### Data shown
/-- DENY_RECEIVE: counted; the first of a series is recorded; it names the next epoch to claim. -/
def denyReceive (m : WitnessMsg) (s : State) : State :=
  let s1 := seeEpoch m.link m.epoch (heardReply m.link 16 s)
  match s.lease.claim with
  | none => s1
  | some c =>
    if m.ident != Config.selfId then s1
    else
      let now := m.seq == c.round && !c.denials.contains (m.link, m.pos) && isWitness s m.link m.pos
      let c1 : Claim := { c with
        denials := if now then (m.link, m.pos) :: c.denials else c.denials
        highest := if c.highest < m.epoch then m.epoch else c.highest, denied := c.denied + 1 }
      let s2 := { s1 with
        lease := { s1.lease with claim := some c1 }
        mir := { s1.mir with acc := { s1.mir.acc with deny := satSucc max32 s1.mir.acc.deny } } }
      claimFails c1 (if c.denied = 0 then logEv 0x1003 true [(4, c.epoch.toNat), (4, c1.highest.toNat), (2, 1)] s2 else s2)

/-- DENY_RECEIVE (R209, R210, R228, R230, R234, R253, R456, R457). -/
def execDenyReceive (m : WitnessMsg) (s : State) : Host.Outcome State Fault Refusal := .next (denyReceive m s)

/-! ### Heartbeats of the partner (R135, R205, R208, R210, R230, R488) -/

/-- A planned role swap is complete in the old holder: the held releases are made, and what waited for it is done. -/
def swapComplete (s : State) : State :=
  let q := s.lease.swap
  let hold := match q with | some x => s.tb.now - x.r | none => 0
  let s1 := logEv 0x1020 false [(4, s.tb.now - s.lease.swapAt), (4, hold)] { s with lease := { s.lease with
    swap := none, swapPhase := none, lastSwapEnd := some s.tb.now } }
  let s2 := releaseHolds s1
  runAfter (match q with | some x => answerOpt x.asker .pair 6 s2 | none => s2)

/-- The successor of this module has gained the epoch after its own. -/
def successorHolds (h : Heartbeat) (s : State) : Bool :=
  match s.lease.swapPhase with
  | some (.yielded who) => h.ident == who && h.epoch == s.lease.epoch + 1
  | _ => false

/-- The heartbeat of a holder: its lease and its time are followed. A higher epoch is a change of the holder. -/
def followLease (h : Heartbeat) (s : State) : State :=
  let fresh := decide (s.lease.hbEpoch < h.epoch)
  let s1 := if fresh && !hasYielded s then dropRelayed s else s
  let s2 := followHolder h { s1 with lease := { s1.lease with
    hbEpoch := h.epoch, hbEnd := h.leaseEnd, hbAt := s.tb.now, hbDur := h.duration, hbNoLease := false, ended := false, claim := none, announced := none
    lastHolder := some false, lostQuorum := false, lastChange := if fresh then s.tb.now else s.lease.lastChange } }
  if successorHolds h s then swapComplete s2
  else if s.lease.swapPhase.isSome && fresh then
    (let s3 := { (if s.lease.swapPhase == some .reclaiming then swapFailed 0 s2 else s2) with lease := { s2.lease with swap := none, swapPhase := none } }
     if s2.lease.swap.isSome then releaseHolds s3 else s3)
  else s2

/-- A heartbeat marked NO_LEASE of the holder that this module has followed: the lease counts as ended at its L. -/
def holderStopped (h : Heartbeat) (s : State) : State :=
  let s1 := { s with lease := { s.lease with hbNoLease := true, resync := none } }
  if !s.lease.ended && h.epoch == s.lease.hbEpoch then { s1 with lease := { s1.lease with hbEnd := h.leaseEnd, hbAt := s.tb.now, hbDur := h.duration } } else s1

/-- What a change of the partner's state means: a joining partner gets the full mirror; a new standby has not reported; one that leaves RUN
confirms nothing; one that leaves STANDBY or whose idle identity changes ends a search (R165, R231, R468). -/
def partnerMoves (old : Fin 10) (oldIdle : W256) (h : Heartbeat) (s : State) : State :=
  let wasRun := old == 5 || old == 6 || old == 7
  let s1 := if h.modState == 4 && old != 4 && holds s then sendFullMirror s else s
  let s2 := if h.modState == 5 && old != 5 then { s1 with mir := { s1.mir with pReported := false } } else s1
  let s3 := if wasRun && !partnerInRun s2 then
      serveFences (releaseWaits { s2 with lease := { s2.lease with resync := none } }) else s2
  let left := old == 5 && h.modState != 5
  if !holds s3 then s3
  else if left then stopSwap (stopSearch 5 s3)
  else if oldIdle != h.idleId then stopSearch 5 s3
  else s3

==

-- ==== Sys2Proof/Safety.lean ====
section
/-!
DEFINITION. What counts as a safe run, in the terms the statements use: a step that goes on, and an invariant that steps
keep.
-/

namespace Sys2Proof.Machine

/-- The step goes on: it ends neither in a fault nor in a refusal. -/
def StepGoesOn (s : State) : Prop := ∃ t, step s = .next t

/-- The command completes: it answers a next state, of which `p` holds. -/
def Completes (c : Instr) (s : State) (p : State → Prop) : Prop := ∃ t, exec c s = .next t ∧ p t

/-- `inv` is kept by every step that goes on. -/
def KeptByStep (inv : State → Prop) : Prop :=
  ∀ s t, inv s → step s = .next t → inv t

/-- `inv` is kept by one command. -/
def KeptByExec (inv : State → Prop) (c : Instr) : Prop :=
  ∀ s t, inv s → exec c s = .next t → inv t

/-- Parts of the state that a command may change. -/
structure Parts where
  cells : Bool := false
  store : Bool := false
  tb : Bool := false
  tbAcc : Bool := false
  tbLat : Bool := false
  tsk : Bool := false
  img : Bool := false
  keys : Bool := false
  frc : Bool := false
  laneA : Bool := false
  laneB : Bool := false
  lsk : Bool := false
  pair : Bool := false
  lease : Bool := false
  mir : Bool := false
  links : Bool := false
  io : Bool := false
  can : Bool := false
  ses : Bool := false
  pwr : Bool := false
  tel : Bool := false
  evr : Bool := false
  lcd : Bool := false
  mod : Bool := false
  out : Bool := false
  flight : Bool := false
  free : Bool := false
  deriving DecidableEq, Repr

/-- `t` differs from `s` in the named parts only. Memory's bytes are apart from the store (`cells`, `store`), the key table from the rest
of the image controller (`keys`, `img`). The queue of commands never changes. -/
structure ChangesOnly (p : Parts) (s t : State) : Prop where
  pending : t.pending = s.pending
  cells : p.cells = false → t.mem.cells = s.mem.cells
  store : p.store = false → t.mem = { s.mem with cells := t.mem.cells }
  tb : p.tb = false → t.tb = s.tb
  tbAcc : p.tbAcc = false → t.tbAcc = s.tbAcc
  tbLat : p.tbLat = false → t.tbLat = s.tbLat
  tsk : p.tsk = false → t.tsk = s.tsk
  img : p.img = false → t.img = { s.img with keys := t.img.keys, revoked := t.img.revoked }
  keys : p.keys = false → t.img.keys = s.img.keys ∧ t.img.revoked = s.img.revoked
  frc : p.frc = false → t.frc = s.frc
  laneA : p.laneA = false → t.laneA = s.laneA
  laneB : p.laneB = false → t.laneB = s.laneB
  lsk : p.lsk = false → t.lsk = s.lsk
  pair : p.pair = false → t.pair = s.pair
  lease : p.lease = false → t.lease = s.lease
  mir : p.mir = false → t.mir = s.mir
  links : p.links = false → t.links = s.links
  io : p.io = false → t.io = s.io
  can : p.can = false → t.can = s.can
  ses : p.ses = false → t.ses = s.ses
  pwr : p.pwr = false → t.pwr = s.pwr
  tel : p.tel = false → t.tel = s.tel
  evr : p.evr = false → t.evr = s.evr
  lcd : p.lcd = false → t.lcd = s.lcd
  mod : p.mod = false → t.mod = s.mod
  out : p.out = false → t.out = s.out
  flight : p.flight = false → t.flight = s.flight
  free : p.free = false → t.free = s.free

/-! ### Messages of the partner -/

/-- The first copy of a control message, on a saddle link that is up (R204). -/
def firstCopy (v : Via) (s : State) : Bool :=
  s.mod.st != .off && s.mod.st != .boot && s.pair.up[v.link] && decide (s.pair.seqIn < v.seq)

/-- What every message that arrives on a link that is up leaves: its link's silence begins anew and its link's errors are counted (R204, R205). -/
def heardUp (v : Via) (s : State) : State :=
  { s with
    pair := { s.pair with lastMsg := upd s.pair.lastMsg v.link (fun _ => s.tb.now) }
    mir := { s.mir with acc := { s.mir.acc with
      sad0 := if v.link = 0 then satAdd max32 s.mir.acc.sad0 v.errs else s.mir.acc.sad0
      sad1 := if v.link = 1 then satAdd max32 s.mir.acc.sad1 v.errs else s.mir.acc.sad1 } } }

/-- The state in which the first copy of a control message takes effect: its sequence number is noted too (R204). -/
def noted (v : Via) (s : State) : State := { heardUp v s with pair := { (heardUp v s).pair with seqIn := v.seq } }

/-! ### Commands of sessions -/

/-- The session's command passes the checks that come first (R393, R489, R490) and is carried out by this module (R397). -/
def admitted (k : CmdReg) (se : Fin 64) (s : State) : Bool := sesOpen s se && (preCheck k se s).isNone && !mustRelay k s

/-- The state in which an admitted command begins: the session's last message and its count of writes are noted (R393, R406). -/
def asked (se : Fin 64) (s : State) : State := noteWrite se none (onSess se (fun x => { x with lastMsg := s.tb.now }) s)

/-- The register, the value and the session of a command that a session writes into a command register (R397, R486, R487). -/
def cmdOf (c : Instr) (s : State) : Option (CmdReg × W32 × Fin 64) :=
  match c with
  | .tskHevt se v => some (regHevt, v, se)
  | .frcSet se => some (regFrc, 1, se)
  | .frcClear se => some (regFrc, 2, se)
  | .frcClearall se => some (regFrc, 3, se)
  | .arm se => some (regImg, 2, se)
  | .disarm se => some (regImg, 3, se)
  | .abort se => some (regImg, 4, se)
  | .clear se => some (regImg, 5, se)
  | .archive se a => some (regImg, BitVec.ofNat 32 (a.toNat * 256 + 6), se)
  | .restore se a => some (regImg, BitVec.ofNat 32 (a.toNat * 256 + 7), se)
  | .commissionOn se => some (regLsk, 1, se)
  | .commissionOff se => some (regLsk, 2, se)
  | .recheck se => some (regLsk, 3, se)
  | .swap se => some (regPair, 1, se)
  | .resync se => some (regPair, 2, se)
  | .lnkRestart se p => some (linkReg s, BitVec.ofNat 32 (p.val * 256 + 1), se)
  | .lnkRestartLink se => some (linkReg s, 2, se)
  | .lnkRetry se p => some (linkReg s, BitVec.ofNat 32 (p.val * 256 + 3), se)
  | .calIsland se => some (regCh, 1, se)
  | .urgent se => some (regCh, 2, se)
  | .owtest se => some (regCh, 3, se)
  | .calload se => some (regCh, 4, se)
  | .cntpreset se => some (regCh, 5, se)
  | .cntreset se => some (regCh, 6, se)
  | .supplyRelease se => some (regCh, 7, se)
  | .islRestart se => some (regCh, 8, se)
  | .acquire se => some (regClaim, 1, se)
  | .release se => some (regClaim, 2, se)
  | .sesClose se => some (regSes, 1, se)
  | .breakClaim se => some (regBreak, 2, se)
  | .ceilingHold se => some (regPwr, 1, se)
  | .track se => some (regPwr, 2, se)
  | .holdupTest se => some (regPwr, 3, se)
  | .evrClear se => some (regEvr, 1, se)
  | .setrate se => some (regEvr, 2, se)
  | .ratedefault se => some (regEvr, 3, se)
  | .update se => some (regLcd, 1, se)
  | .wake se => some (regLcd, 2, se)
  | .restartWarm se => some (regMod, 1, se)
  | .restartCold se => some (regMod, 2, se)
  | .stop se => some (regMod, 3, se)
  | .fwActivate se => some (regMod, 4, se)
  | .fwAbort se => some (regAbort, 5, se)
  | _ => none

### Work request
Only the lines from the one containing "pwr : Bool := false" through the one containing "structure ChangesOnly (p" are to be retyped, both boundary lines included, with no other material.

### Answer for this exercise
  pwr : Bool := false
  tel : Bool := false
  evr : Bool := false
  lcd : Bool := false
  mod : Bool := false
  out : Bool := false
  flight : Bool := false
  free : Bool := false
  deriving DecidableEq, Repr

/-- `t` differs from `s` in the named parts only. Memory's bytes are apart from the store (`cells`, `store`), the key table from the rest
of the image controller (`keys`, `img`). The queue of commands never changes. -/
structure ChangesOnly (p : Parts) (s t : State) : Prop where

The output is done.